- Cleardale Location of Cleardale in Alberta Cleardale Cleardale (Canada) Cleardale Cleardale (North America)
- Coordinates: 56°20′07″N 119°35′17″W﻿ / ﻿56.3353°N 119.5881°W
- Country: Canada
- Province: Alberta
- Census division: No. 17
- Municipal district: Clear Hills County

Government
- • Type: Unincorporated
- • Governing body: Clear Hills County Council

Population (2008)
- • Total: 19
- Time zone: UTC−06:00 (Alberta Time)

= Cleardale =

Cleardale is a hamlet in northern Alberta, Canada within Clear Hills County. It is located on Highway 64 approximately 29 km east of the British Columbia border and 98 km northwest of Fairview.
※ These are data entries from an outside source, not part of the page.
/-- R112: the instruction of a word of spec/opcode_table.json. The table's words overlap: "nothing in the block decodes
them", a symbol's pattern is over the decoded symbol value and the alphabet comes from the place in the grammar, and one
word is a pattern of several rows. Where more than one row matches, the order here decides (notes/assumptions/8.md): one
byte, operation numbers, then state codes, then code-length symbols, then block length codes; two bytes, short distance
codes, then block length codes, then command symbols; three bytes, state codes; four bytes, block length codes. -/
def decodeTableWord (nbits w : Nat) : Option Instr :=
  if nbits ≤ 8 then
    orElseInstr (opOfNumber w) (orElseInstr (stateOfNumber w) (orElseInstr (clsymInstr w) (blenInstr (w % 32) (w / 32))))
  else if nbits ≤ 16 then
    orElseInstr (shortInstr w) (if 20 ≤ w ∧ w < 26 then blenInstr w 0 else cmdsymInstr w)
  else if nbits ≤ 24 then stateOfNumber (w % 32)
  else blenInstr (w % 32) (w / 32 % 2 ^ blenBits (w % 32))

end Sys2Proof
end

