-- ==== Sys2Proof/Machine/Acts.lean ====
section
/-! DEFINITION. The statements of a visit that are neither stream elements nor unit operations (46_command_decoder.md R284). -/

namespace Sys2Proof.Machine

/-- One statement of a visit. -/
def runAct (m : Act) (s : State) : Result :=
  match m with
  | .toDistparams => .next (s.goto .hdrDistparams)
  | .toCtxmodes => .next (s.goto .hdrCtxmodes)
  | .toCmapL => .next (s.goto .hdrCmapL)
  | .toCmdBegin => .next (s.goto .cmdBegin)
  | .toFinished => .next (s.goto .finished)
  | .endLen => .next s.endLen
  | .skipStored => .next s.skipStored
  | .rawDone => .next s.rawDone
  | .beginCat c => .next (s.beginCat c)
  | .store r => s.storeBuilt r
  | .simpleCheck => .next s.simpleCheck
  | .clclLoop => .next s.clclLoop
  | .clsymStart => .next s.clsymStart
  | .clsymLoop => .next s.clsymLoop
  | .cmLoop => .next s.cmLoop
  | .cmEndL => .next s.endMapL
  | .cmEndD => .next s.endMapD
  | .tick c => .next (s.tick c)
  | .tickDown c => .next (s.tickDown c)
  | .cmdHeaderEnd => .next s.cmdHeaderEnd
  | .litDone => .next s.litDone
  | .resolve => .next s.resolve
  | .classify => .next s.classify
  | .copyDone => .next s.copyDone
  | .dictCheck => .next s.dictCheck
  | .dictDone => .next s.dictDone

end Sys2Proof.Machine
end

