/-- R264, R267, R268, R269: a distance within `max_distance` is a window copy: longer than what remains it raises `invalid-backward-reference(3)` before the ring of distances changes, else its distance is pushed unless the code is 0 and `CMD_COPY_WINDOW` follows; any other distance is a dictionary reference, whose word is then checked. The agenda (`todo`) is the model's form of the position inside a visit (notes/assumptions/1.md). -/
def Obligations.WindowOrDictionary : Prop :=
  ∀ (s t : State),
    t = { s with cmd := { s.cmd with maxd := min s.rb.pos (2 ^ s.rb.winBits - s.par.windowGap) } } →
    (s.cmd.dist ≤ t.cmd.maxd → s.mb.rem < s.cmd.cpy →
      runAct .classify s = .next (t.raise .invalidBackwardReference 3)) ∧
    (s.cmd.dist ≤ t.cmd.maxd → s.cmd.cpy ≤ s.mb.rem → ∃ dr, runAct .classify s = .next { t with
        dr := dr, cmd := { t.cmd with cpyrem := s.cmd.cpy }, st := .cmdCopyWindow, todo := [] } ∧
      (s.cmd.dcode ≤ 0 → dr = s.dr) ∧
      (0 < s.cmd.dcode → dr.idx = s.dr.idx + 1 ∧
        [dr.d0, dr.d1, dr.d2, dr.d3] = [s.dr.d0, s.dr.d1, s.dr.d2, s.dr.d3].set s.dr.idx.toNat s.cmd.dist)) ∧
    (t.cmd.maxd < s.cmd.dist → runAct .classify s = .next { t with
        todo := .op (.sdLookup s.cmd.cpy (s.cmd.dist - t.cmd.maxd - 1)) :: .act .dictCheck :: s.todo }) ∧
    (s.mb.rem < s.sd.outlen → runAct .dictCheck s = .next (s.raise .invalidBackwardReference 4)) ∧
    (s.sd.outlen ≤ s.mb.rem → runAct .dictCheck s = .next { s with st := .cmdCopyDict, todo := [] })

/-- R217, R218, R219: a length outside 4 .. 24 raises `invalid-dictionary-reference(1)`, then a transform index of `N_TRANSFORMS` (121 with the default table) or more raises sub-code 2; else the word of the low bits, changed by the transform of the high bits, is left in `SD.OUT`, and nothing else changes; the size classes and their addresses. `TRANSFORM_ROM` is a field of `par` (notes/assumptions/12.md); the size classes are the stated defaults (notes/assumptions/10.md). -/
def Obligations.DictionaryLookup : Prop :=
  (∀ (s : State) (len wid : Nat),
    (len < 4 ∨ 24 < len → exec (.sdLookup len wid) s = .next (s.raise .invalidDictionaryReference 1)) ∧
    (4 ≤ len → len ≤ 24 → s.par.transforms.length ≤ wid / 2 ^ dictBits len →
      exec (.sdLookup len wid) s = .next (s.raise .invalidDictionaryReference 2)) ∧
    (4 ≤ len → len ≤ 24 → ∀ x w, s.par.transforms[wid / 2 ^ dictBits len]? = some x →
      w = x.pre ++ applyKind x.kind ((List.range len).map fun k =>
        Config.dictRom (dictOff len + wid % 2 ^ dictBits len * len + k)) ++ x.post →
      exec (.sdLookup len wid) s = .next { s with sd := { out := w, outlen := w.length, outidx := 0 } })) ∧
  Config.Params.default.transforms.length = 121 ∧
  ((List.range 21).map fun k => dictBits (k + 4)) =
    [10, 10, 11, 11, 10, 10, 10, 10, 10, 9, 9, 8, 7, 7, 8, 7, 7, 6, 6, 5, 5] ∧
  dictOff 4 = 0 ∧ (∀ len, 4 ≤ len → len < 24 → dictOff (len + 1) = dictOff len + len * 2 ^ dictBits len) ∧
  dictOff 24 + 24 * 2 ^ dictBits 24 = 122784
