@[simp] theorem State.goto_par (t : St) (s : State) : (s.goto t).par = s.par := rfl
@[simp] theorem State.goto_st (t : St) (s : State) : (s.goto t).st = t := rfl
@[simp] theorem State.goto_q (t : St) (s : State) : (s.goto t).q = s.q := rfl
@[simp] theorem State.goto_qsize (t : St) (s : State) : (s.goto t).qsize = s.qsize := rfl
@[simp] theorem State.goto_todo (t : St) (s : State) : (s.goto t).todo = [] := rfl
@[simp] theorem State.goto_visit (t : St) (s : State) : (s.goto t).visit = s.visit := rfl
@[simp] theorem State.goto_br (t : St) (s : State) : (s.goto t).br = s.br := rfl
@[simp] theorem State.goto_ht (t : St) (s : State) : (s.goto t).ht = s.ht := rfl
@[simp] theorem State.goto_hd (t : St) (s : State) : (s.goto t).hd = s.hd := rfl
@[simp] theorem State.goto_cm (t : St) (s : State) : (s.goto t).cm = s.cm := rfl
@[simp] theorem State.goto_blk (t : St) (s : State) : (s.goto t).blk = s.blk := rfl
@[simp] theorem State.goto_dr (t : St) (s : State) : (s.goto t).dr = s.dr := rfl
@[simp] theorem State.goto_rb (t : St) (s : State) : (s.goto t).rb = s.rb := rfl
@[simp] theorem State.goto_mb (t : St) (s : State) : (s.goto t).mb = s.mb := rfl
@[simp] theorem State.goto_cmd (t : St) (s : State) : (s.goto t).cmd = s.cmd := rfl
@[simp] theorem State.goto_sd (t : St) (s : State) : (s.goto t).sd = s.sd := rfl
@[simp] theorem State.goto_err (t : St) (s : State) : (s.goto t).err = s.err := rfl
@[simp] theorem State.goto_wbits (t : St) (s : State) : (s.goto t).wbits = s.wbits := rfl
@[simp] theorem State.goto_snk (t : St) (s : State) : (s.goto t).snk = s.snk := rfl
@[simp] theorem State.goto_env (t : St) (s : State) : (s.goto t).env = s.env := rfl
@[simp] theorem State.goto_res (t : St) (s : State) : (s.goto t).res = s.res := rfl
@[simp] theorem State.goto_free (t : St) (s : State) : (s.goto t).free = s.free := rfl

@[simp] theorem State.raise_par (k : ErrKind) (n : Nat) (s : State) : (s.raise k n).par = s.par := rfl
@[simp] theorem State.raise_st (k : ErrKind) (n : Nat) (s : State) : (s.raise k n).st = .error := rfl
@[simp] theorem State.raise_q (k : ErrKind) (n : Nat) (s : State) : (s.raise k n).q = s.q := rfl
@[simp] theorem State.raise_qsize (k : ErrKind) (n : Nat) (s : State) : (s.raise k n).qsize = s.qsize := rfl
@[simp] theorem State.raise_todo (k : ErrKind) (n : Nat) (s : State) : (s.raise k n).todo = [] := rfl
@[simp] theorem State.raise_visit (k : ErrKind) (n : Nat) (s : State) : (s.raise k n).visit = s.visit := rfl
@[simp] theorem State.raise_br (k : ErrKind) (n : Nat) (s : State) : (s.raise k n).br = s.br := rfl
@[simp] theorem State.raise_ht (k : ErrKind) (n : Nat) (s : State) : (s.raise k n).ht = tablesAfterFault s.free s.ht := rfl
@[simp] theorem State.raise_hd (k : ErrKind) (n : Nat) (s : State) : (s.raise k n).hd = scratchAfterFault s.free s.hd := rfl
@[simp] theorem State.raise_cm (k : ErrKind) (n : Nat) (s : State) : (s.raise k n).cm = mapsAfterFault s.free s.cm := rfl
@[simp] theorem State.raise_blk (k : ErrKind) (n : Nat) (s : State) : (s.raise k n).blk = s.blk := rfl
@[simp] theorem State.raise_dr (k : ErrKind) (n : Nat) (s : State) : (s.raise k n).dr = s.dr := rfl
@[simp] theorem State.raise_rb (k : ErrKind) (n : Nat) (s : State) : (s.raise k n).rb = s.rb := rfl
@[simp] theorem State.raise_mb (k : ErrKind) (n : Nat) (s : State) : (s.raise k n).mb = s.mb := rfl
@[simp] theorem State.raise_cmd (k : ErrKind) (n : Nat) (s : State) : (s.raise k n).cmd = s.cmd := rfl
@[simp] theorem State.raise_sd (k : ErrKind) (n : Nat) (s : State) : (s.raise k n).sd = { s.sd with out := Config.freeBytes s.free } := rfl
@[simp] theorem State.raise_err (k : ErrKind) (n : Nat) (s : State) : (s.raise k n).err = ⟨k, n⟩ := rfl
@[simp] theorem State.raise_wbits (k : ErrKind) (n : Nat) (s : State) : (s.raise k n).wbits = s.wbits := rfl
@[simp] theorem State.raise_snk (k : ErrKind) (n : Nat) (s : State) : (s.raise k n).snk = { s.snk with offer := none } := rfl
@[simp] theorem State.raise_env (k : ErrKind) (n : Nat) (s : State) : (s.raise k n).env = s.env := rfl
@[simp] theorem State.raise_res (k : ErrKind) (n : Nat) (s : State) : (s.raise k n).res = s.res := rfl
@[simp] theorem State.raise_free (k : ErrKind) (n : Nat) (s : State) : (s.raise k n).free = s.free + 1 := rfl

@[simp] theorem State.setBlk_par (c : Cat) (b : Blk) (s : State) : (s.setBlk c b).par = s.par := rfl
@[simp] theorem State.setBlk_st (c : Cat) (b : Blk) (s : State) : (s.setBlk c b).st = s.st := rfl
@[simp] theorem State.setBlk_q (c : Cat) (b : Blk) (s : State) : (s.setBlk c b).q = s.q := rfl
@[simp] theorem State.setBlk_qsize (c : Cat) (b : Blk) (s : State) : (s.setBlk c b).qsize = s.qsize := rfl
@[simp] theorem State.setBlk_todo (c : Cat) (b : Blk) (s : State) : (s.setBlk c b).todo = s.todo := rfl
@[simp] theorem State.setBlk_visit (c : Cat) (b : Blk) (s : State) : (s.setBlk c b).visit = s.visit := rfl
@[simp] theorem State.setBlk_br (c : Cat) (b : Blk) (s : State) : (s.setBlk c b).br = s.br := rfl
@[simp] theorem State.setBlk_ht (c : Cat) (b : Blk) (s : State) : (s.setBlk c b).ht = s.ht := rfl
@[simp] theorem State.setBlk_hd (c : Cat) (b : Blk) (s : State) : (s.setBlk c b).hd = s.hd := rfl
@[simp] theorem State.setBlk_cm (c : Cat) (b : Blk) (s : State) : (s.setBlk c b).cm = s.cm := rfl
@[simp] theorem State.setBlk_blk (c : Cat) (b : Blk) (s : State) : (s.setBlk c b).blk = s.blk.set c b := rfl
@[simp] theorem State.setBlk_dr (c : Cat) (b : Blk) (s : State) : (s.setBlk c b).dr = s.dr := rfl
@[simp] theorem State.setBlk_rb (c : Cat) (b : Blk) (s : State) : (s.setBlk c b).rb = s.rb := rfl
@[simp] theorem State.setBlk_mb (c : Cat) (b : Blk) (s : State) : (s.setBlk c b).mb = s.mb := rfl
@[simp] theorem State.setBlk_cmd (c : Cat) (b : Blk) (s : State) : (s.setBlk c b).cmd = s.cmd := rfl
@[simp] theorem State.setBlk_sd (c : Cat) (b : Blk) (s : State) : (s.setBlk c b).sd = s.sd := rfl
@[simp] theorem State.setBlk_err (c : Cat) (b : Blk) (s : State) : (s.setBlk c b).err = s.err := rfl
@[simp] theorem State.setBlk_wbits (c : Cat) (b : Blk) (s : State) : (s.setBlk c b).wbits = s.wbits := rfl
@[simp] theorem State.setBlk_snk (c : Cat) (b : Blk) (s : State) : (s.setBlk c b).snk = s.snk := rfl
@[simp] theorem State.setBlk_env (c : Cat) (b : Blk) (s : State) : (s.setBlk c b).env = s.env := rfl
@[simp] theorem State.setBlk_res (c : Cat) (b : Blk) (s : State) : (s.setBlk c b).res = s.res := rfl
@[simp] theorem State.setBlk_free (c : Cat) (b : Blk) (s : State) : (s.setBlk c b).free = s.free := rfl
The hamlet is located in census division No. 17. The area was formally surveyed in 1953.

==Climate==

Climate data for Cleardale
| Month | Jan | Feb | Mar | Apr | May | Jun | Jul | Aug | Sep | Oct | Nov | Dec | Year |
| Record high °C (°F) | 12.0 (53.6) | 11.1 (52.0) | 14.4 (57.9) | 28.9 (84.0) | 31.5 (88.7) | 32.2 (90.0) | 32.2 (90.0) | 34.5 (94.1) | 31.0 (87.8) | 26.0 (78.8) | 15.6 (60.1) | 10.0 (50.0) | 34.5 (94.1) |
| Mean daily maximum °C (°F) | −11.0 (12.2) | −6.0 (21.2) | 0.7 (33.3) | 9.2 (48.6) | 16.5 (61.7) | 20.4 (68.7) | 22.2 (72.0) | 21.3 (70.3) | 16.0 (60.8) | 7.5 (45.5) | −4.4 (24.1) | −9.4 (15.1) | 6.9 (44.4) |
| Daily mean °C (°F) | −16.2 (2.8) | −12.0 (10.4) | −5.8 (21.6) | 2.9 (37.2) | 9.3 (48.7) | 13.6 (56.5) | 15.5 (59.9) | 14.4 (57.9) | 9.3 (48.7) | 2.0 (35.6) | −9.2 (15.4) | −14.4 (6.1) | 0.8 (33.4) |
| Mean daily minimum °C (°F) | −21.4 (−6.5) | −18.0 (−0.4) | −12.2 (10.0) | −3.4 (25.9) | 2.1 (35.8) | 6.8 (44.2) | 8.8 (47.8) | 7.4 (45.3) | 2.6 (36.7) | −3.5 (25.7) | −14.0 (6.8) | −19.4 (−2.9) | −5.4 (22.3) |
| Record low °C (°F) | −51.2 (−60.2) | −46.1 (−51.0) | −42.8 (−45.0) | −27.0 (−16.6) | −12.0 (10.4) | −2.2 (28.0) | −1.1 (30.0) | −4.0 (24.8) | −20.0 (−4.0) | −31.5 (−24.7) | −39.0 (−38.2) | −51.0 (−59.8) | −51.2 (−60.2) |
| Average precipitation mm (inches) | 29.2 (1.15) | 16.9 (0.67) | 20.1 (0.79) | 20.9 (0.82) | 37.7 (1.48) | 70.8 (2.79) | 82.4 (3.24) | 64.9 (2.56) | 37.6 (1.48) | 26.9 (1.06) | 26.5 (1.04) | 21.7 (0.85) | 455.6 (17.94) |
| Average rainfall mm (inches) | 0.3 (0.01) | 0.0 (0.0) | 0.2 (0.01) | 11.7 (0.46) | 35.1 (1.38) | 70.8 (2.79) | 82.4 (3.24) | 64.9 (2.56) | 36.9 (1.45) | 16.9 (0.67) | 1.5 (0.06) | 0.2 (0.01) | 320.9 (12.63) |
| Average snowfall cm (inches) | 28.9 (11.4) | 16.9 (6.7) | 20.0 (7.9) | 9.2 (3.6) | 2.6 (1.0) | 0.0 (0.0) | 0.0 (0.0) | 0.0 (0.0) | 0.8 (0.3) | 10.0 (3.9) | 25.0 (9.8) | 21.5 (8.5) | 134.8 (53.1) |
Source: Environment Canada

== Demographics ==
The population of Cleardale according to the 2008 municipal census conducted by Clear Hills County is 19.

== Education ==
Menno Simons Community School, a K-12 public school under the jurisdiction of the Peace River School Division, is located in Cleardale.